The main advantage of the $\Gamma$-based version is doing calculations we can relate back to familiar coordinates. This not only recovers Newtonian gravity in a suitable limit, it computes a correction to it.

Regarding the first bullet point above, have you ever spun on a big wheel? There's a similar perspective-changing procedure that says the dizziness you're feeling is due to something that's "not a force". You're still dizzy, though. This isn't a contradiction; they're just two different ways of deciding what counts as a force.

The good news is we don't need to "forget" GR to understand a gravity assist. How does it work? It exploits the fact that, if a planet's in the right place at the right time for you, the red term is very different from what the Sun alone would normally give you there. This has implications for the blue part even without wasting fuel on the green part. Or you can explain it without GR; your choice.

Answer 2

For $\dfrac{d}{dt}\vec P = \dfrac{d}{dt} (m\dfrac{d}{dt}\vec s)$, where $\vec s$ is the position of a gravitationally-affected body as measured by a distant observer, $t$ is the time measured by a distant observer, $\dfrac{d}{dt}\vec P \ne 0$. This is the difference between coordinate acceleration (the second derivative of position with respect to time) and proper acceleration (what a local accelerometer measures).

Answer 3

An intutive description, no mathematics and not totally 100% true.

Take the example of the international space station. It goes round the earth in a (more or less) circular path. Inside the station you feel no gravity. This is despite that the station is constantly on a circular path - if this was a carousel on earth you would feel a "force" outwards. You would expect things in zero gravity to move towards the "outside" of the path - but they dont.

In the Newton equations this is explained by saying that gravity is a force. Remember that an object will continue with fixed speed on a straight path unless influenced by a force.

In general relativity it instead described by saying that space-time is curved. Here as well an object will continue with fixed speed on a straight path unless influenced by a force. The difference is that a straight path in curved space time might not look straight when seen from the "outside". In this description the space station moves in a straight path through space time - there is no gravition force involved.

Regardless of which set of rules you use (added: in doing calculations), gravity as a force or curved space time, the result will be almost the same. The very slight difference will be seen only in some cases but mostly with things moving at speeds at a significant fraction of the speed of light.
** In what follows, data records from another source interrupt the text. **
-- ==== Sys2Proof/Tests/Slice0.lean ====
section
/-! SUPPORT. The model's own tests. Expected results are those of spec/95_test_vectors.md (the vector is named at each)
or of the rule named; none is the model's own answer. After them, for every obligation with hypotheses, witnesses that
meet the hypotheses of each clause at a boundary value. -/

namespace Sys2Proof.Tests

open Sys2Proof Sys2Proof.Machine

/-! ### Small states -/

/-- A stack with the given elements, bottom first, in `D` cells. -/
def stackOf (D : Nat) (xs : List Int) : Stack := ⟨xs ++ List.replicate (D - xs.length) 0, (xs.length : Int) - 1⟩

/-- The test vectors' engine: the default parameters (spec/95_test_vectors.md, first paragraph). -/
def vec (mem : Memory) (ds rs : List Int) (pc : Int) : State :=
  ⟨Params.standard, mem, stackOf 20 ds, stackOf 20 rs, pc, .running⟩

/-- A small configuration: 8-bit cells, stacks of 3, 16 cells of memory, programs at 2. -/
def tinyParams : Params := { Params.standard with width := 8, depth := 3, memSize := 16, programOffset := 2 }

def tiny (mem : Memory) (ds rs : List Int) (pc : Int) : State :=
  ⟨tinyParams, mem, stackOf 3 ds, stackOf 3 rs, pc, .running⟩

/-- One observation of the state after one step. -/
def after {α : Type} (s : State) (f : State → α) : Option α :=
  match step s with
  | .next t => some (f t)
  | .fault _ => none
  | .refused _ => none

/-- What the vectors show of a state: `pc`, the elements of both stacks, `status`. -/
def view (t : State) : Int × List Int × List Int × Status := (t.pc, t.ds.elements, t.rs.elements, t.status)

abbrev faulted (f : Fault) : Status := .terminated (.fault f)

/-! ### Well-formedness: an ill-formed term for each check -/

theorem test_standard_params_wellFormed : Params.standard.WellFormed := by decide
theorem test_tiny_params_wellFormed : tinyParams.WellFormed := by decide
theorem test_width_1_refused : ¬ { Params.standard with width := 1 }.WidthOk := by decide
theorem test_depth_0_refused : ¬ { Params.standard with depth := 0 }.DepthOk := by decide
theorem test_memSize_0_refused : ¬ { Params.standard with memSize := 0 }.MemSizeOk := by decide
theorem test_programOffset_at_M_refused : ¬ { Params.standard with programOffset := 350 }.ProgramOffsetOk := by decide
theorem test_programOffset_negative_refused : ¬ { Params.standard with programOffset := -1 }.ProgramOffsetOk := by decide
theorem test_equal_opcodes_refused :
    ¬ { Params.standard with opc := { OpcodeMap.standard with jump := 12 } }.OpcodesDistinct := by decide
theorem test_negative_opcode_refused :
    ¬ { Params.standard with opc := { OpcodeMap.standard with noop := -1 } }.OpcodesInRange := by decide
theorem test_width_4_cannot_hold_13 : ¬ { Params.standard with width := 4 }.OpcodesInRange := by decide
theorem test_width_5_holds_13 : { Params.standard with width := 5 }.WellFormed := by decide
theorem test_literal_without_operand_refused : ¬ (Code.mk .literal none).FormatOk := by decide
theorem test_noop_with_operand_refused : ¬ (Code.mk .noop (some 0)).FormatOk := by decide
theorem test_operand_above_max_refused : ¬ (Code.mk .literal (some 128)).OperandOk 8 := by decide
theorem test_construct_refuses_width_1 :
    construct { Params.standard with width := 1 } = .refused .notAConfiguration := by
  simp only [construct, if_neg (show ¬ { Params.standard with width := 1 }.WellFormed by decide)]

/-! ### Decoding: words written out from the table of R74 (cells of 32 bits, R84) -/

theorem test_word_noop : decodeTableWord 32 0b00000000000000000000000000000000 = some .noop := by decide
theorem test_word_dsFetch : decodeTableWord 32 0b00000000000000000000000000000001 = some .dsFetch := by decide
theorem test_word_dsStore : decodeTableWord 32 0b00000000000000000000000000000010 = some .dsStore := by decide
theorem test_word_rsFetch : decodeTableWord 32 0b00000000000000000000000000000011 = some .rsFetch := by decide
theorem test_word_rsStore : decodeTableWord 32 0b00000000000000000000000000000100 = some .rsStore := by decide
theorem test_word_literal : decodeTableWord 32 0b00000000000000000000000000000101 = some .literal := by decide
theorem test_word_dsAdd : decodeTableWord 32 0b00000000000000000000000000000110 = some .dsAdd := by decide
theorem test_word_dsSub : decodeTableWord 32 0b00000000000000000000000000000111 = some .dsSub := by decide
theorem test_word_dsMul : decodeTableWord 32 0b00000000000000000000000000001000 = some .dsMul := by decide
theorem test_word_dsDiv : decodeTableWord 32 0b00000000000000000000000000001001 = some .dsDiv := by decide
theorem test_word_dsEq : decodeTableWord 32 0b00000000000000000000000000001010 = some .dsEq := by decide
theorem test_word_if : decodeTableWord 32 0b00000000000000000000000000001011 = some .if_ := by decide
theorem test_word_then : decodeTableWord 32 0b00000000000000000000000000001100 = some .then_ := by decide
theorem test_word_jump : decodeTableWord 32 0b00000000000000000000000000001101 = some .jump := by decide
/-- R70: the literal 42 in the second cell. -/
theorem test_literal_cells :
    decodeCode OpcodeMap.standard [wordCell 32 64 0x0000002A00000005 0, wordCell 32 64 0x0000002A00000005 1] =
      some (⟨.literal, some 42⟩, []) := by decide
/-- B3: 14 and -1 are no opcodes. -/
theorem test_word_14_illegal : decodeTableWord 32 0x0000000E = none := by decide
theorem test_word_minus_1_illegal : decodeTableWord 32 0xFFFFFFFF = none := by decide

/-! ### wrap and tdiv (B1, B6) -/

theorem test_wrap_above : wrap 32 2147483648 = -2147483648 := by decide
theorem test_wrap_below : wrap 32 (-2147483649) = 2147483647 := by decide
theorem test_wrap_two_turns_down : wrap 32 (-8589934587) = 5 := by decide
theorem test_wrap_8 : wrap 8 300 = 44 ∧ wrap 8 (-129) = 127 ∧ wrap 2 (-3) = 1 ∧ wrap 16 40000 = -25536 := by decide
theorem test_tdiv_signs : tdiv 7 2 = 3 ∧ tdiv (-7) 2 = -3 ∧ tdiv 7 (-2) = -3 ∧ tdiv (-7) (-2) = 3 := by decide
theorem test_bitImage : bitImage 32 (-1) = 0xFFFFFFFF ∧ sext 32 0xFFFFFFFF = -1 ∧ sext 32 0x7FFFFFFF = 2147483647 := by
  decide

/-! ### One step per vector -/

/-- B3: `pc = 7`, DS `[5]`. -/
theorem test_noop : after (vec [] [5] [] 7) view = some (8, [5], [], .running) := by decide
/-- B3: NOOP in the last cell ends the run. -/
theorem test_noop_last_cell : after (vec [] [] [] 349) view = some (350, [], [], .terminated .endOfProgram) := by decide
/-- B3. -/
theorem test_unknown_opcode :
    after (vec [(3, 2147483647)] [1, 2] [] 3) view = some (3, [1, 2], [], faulted (.unknownOpcode 2147483647 3)) := by
  decide
/-- B3: a fetch at -3. -/
theorem test_fetch_below_zero :
    after (vec [] [] [] (-3)) view = some (-3, [], [], faulted (.addressOutOfBounds (-3))) := by decide
/-- B4. -/
theorem test_dsFetch : after (vec [(10, 1), (300, -9)] [4, 300] [] 10) view = some (11, [4, -9], [], .running) := by decide
theorem test_dsFetch_negative_address :
    after (vec [(10, 1)] [-1] [] 10) view = some (10, [-1], [], faulted (.addressOutOfBounds (-1))) := by decide
/-- B4: the popped cells are zeroed. -/
theorem test_dsStore :
    after (vec [(10, 2)] [7, 42, 300] [] 10) (fun t => (view t, t.mem, t.ds.cell 1, t.ds.cell 2)) =
      some ((11, [7], [], .running), [(10, 2), (300, 42)], 0, 0) := by decide
/-- B4: one element with a bad address underflows (R171). -/
theorem test_dsStore_one_element :
    after (vec [(10, 2)] [350] [] 10) view = some (10, [350], [], faulted (.stackUnderflow .ds)) := by decide
/-- B4: DS is not touched. -/
theorem test_rsFetch :
    after (vec [(10, 3), (300, 5)] [8] [300] 10) view = some (11, [8], [5], .running) := by decide
theorem test_rsFetch_empty :
    after (vec [(10, 3)] [300] [] 10) view = some (10, [300], [], faulted (.stackUnderflow .rs)) := by decide
/-- B4. -/
theorem test_rsStore :
    after (vec [(10, 4)] [8] [42, 300] 10) (fun t => (view t, t.mem)) =
      some ((11, [8], [], .running), [(10, 4), (300, 42)]) := by decide
theorem test_rsStore_bad_address :
    after (vec [(10, 4)] [] [1, -2] 10) view = some (10, [], [1, -2], faulted (.addressOutOfBounds (-2))) := by decide
/-- B5: an operand equal to an opcode is data. -/
theorem test_literal : after (vec [(4, 5), (5, 5)] [3] [] 4) view = some (6, [3, 5], [], .running) := by decide
/-- B5: the operand read is checked before the push. -/
theorem test_literal_last_cell_full :
    after (vec [(349, 5)] (List.replicate 20 1) [] 349) (·.status) = some (faulted (.addressOutOfBounds 350)) := by decide
/-- B6. -/
theorem test_dsAdd_wraps :
    after (vec [(1, 6)] [2147483647, 1] [] 1) view = some (2, [-2147483648], [], .running) := by decide
/-- B6: a third element below is untouched and the freed cell is 0. -/
theorem test_dsAdd_third :
    after (vec [(1, 6)] [9, 3, 4] [] 1) (fun t => (t.ds.elements, t.ds.cell 2)) = some ([9, 7], 0) := by decide
/-- B6. -/
theorem test_dsSub_order : after (vec [(1, 7)] [3, 10] [] 1) view = some (2, [-7], [], .running) := by decide
theorem test_dsSub_wraps_up :
    after (vec [(1, 7)] [-2147483648, 1] [] 1) view = some (2, [2147483647], [], .running) := by decide
/-- B6. -/
theorem test_dsMul : after (vec [(1, 8)] [46341, 46341] [] 1) view = some (2, [-2147479015], [], .running) := by decide
theorem test_dsMul_min_max :
    after (vec [(1, 8)] [-2147483648, 2147483647] [] 1) view = some (2, [-2147483648], [], .running) := by decide
/-- B6. -/
theorem test_dsDiv_min_by_minus_1 :
    after (vec [(1, 9)] [-2147483648, -1] [] 1) view = some (2, [-2147483648], [], .running) := by decide
theorem test_dsDiv_by_zero :
    after (vec [(1, 9)] [7, 0] [] 1) view = some (1, [7, 0], [], faulted .divisionByZero) := by decide
/-- B6. -/
theorem test_dsEq_equal : after (vec [(1, 10)] [5, 5] [] 1) view = some (2, [1], [], .running) := by decide
theorem test_dsEq_unequal : after (vec [(1, 10)] [-1, 1] [] 1) view = some (2, [0], [], .running) := by decide
/-- B7: an operand cell equal to THEN stops the scan. -/
theorem test_if_zero :
    after (vec [(20, 11), (21, 5), (22, 12), (23, 12)] [0] [] 20) view = some (22, [], [], .running) := by decide
/-- B7: the scan goes forward only. -/
theorem test_if_no_then :
    after (tiny [(4, 12), (9, 11)] [0] [] 9) view = some (9, [0], [], faulted (.addressOutOfBounds 16)) := by decide
/-- B7. -/
theorem test_then : after (vec [(25, 12)] [4] [] 25) view = some (26, [4], [], .running) := by decide
/-- B7: no wrap of `pc`. -/
theorem test_jump_far :
    after (vec [(20, 13)] [2147483647] [] 20) view = some (2147483667, [], [], .terminated .endOfProgram) := by decide
/-- B7: a negative target commits. -/
theorem test_jump_below_zero : after (vec [(20, 13)] [-21] [] 20) view = some (-1, [], [], .running) := by decide
/-- PR6, first step: nothing loaded executes a NOOP. -/
theorem test_reset_step : after State.reset view = some (1, [], [], .running) := by decide
/-- R194: `withFetchWord` stands for the load; the next step runs LITERAL 42 (A5). -/
theorem test_withFetchWord :
    after (State.reset.withFetchWord 64 0x0000002A00000005) view = some (2, [42], [], .running) := by decide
So what happens in a gravity assist in the GR description is that the space craft goes in a straight line in a curved space. You might imagine it as similar to a skate boarder going into a "bowl": down, round, up. The difference is that the "bowl" moves along with the planet. Gaining speed can be done by entering the curved space behind the moving planet and "steal" a bit of the planets forward motion. There is no force involved in this, the space craft simply follow the straight line in the curved space. But as the planet moves the curved space will change over time.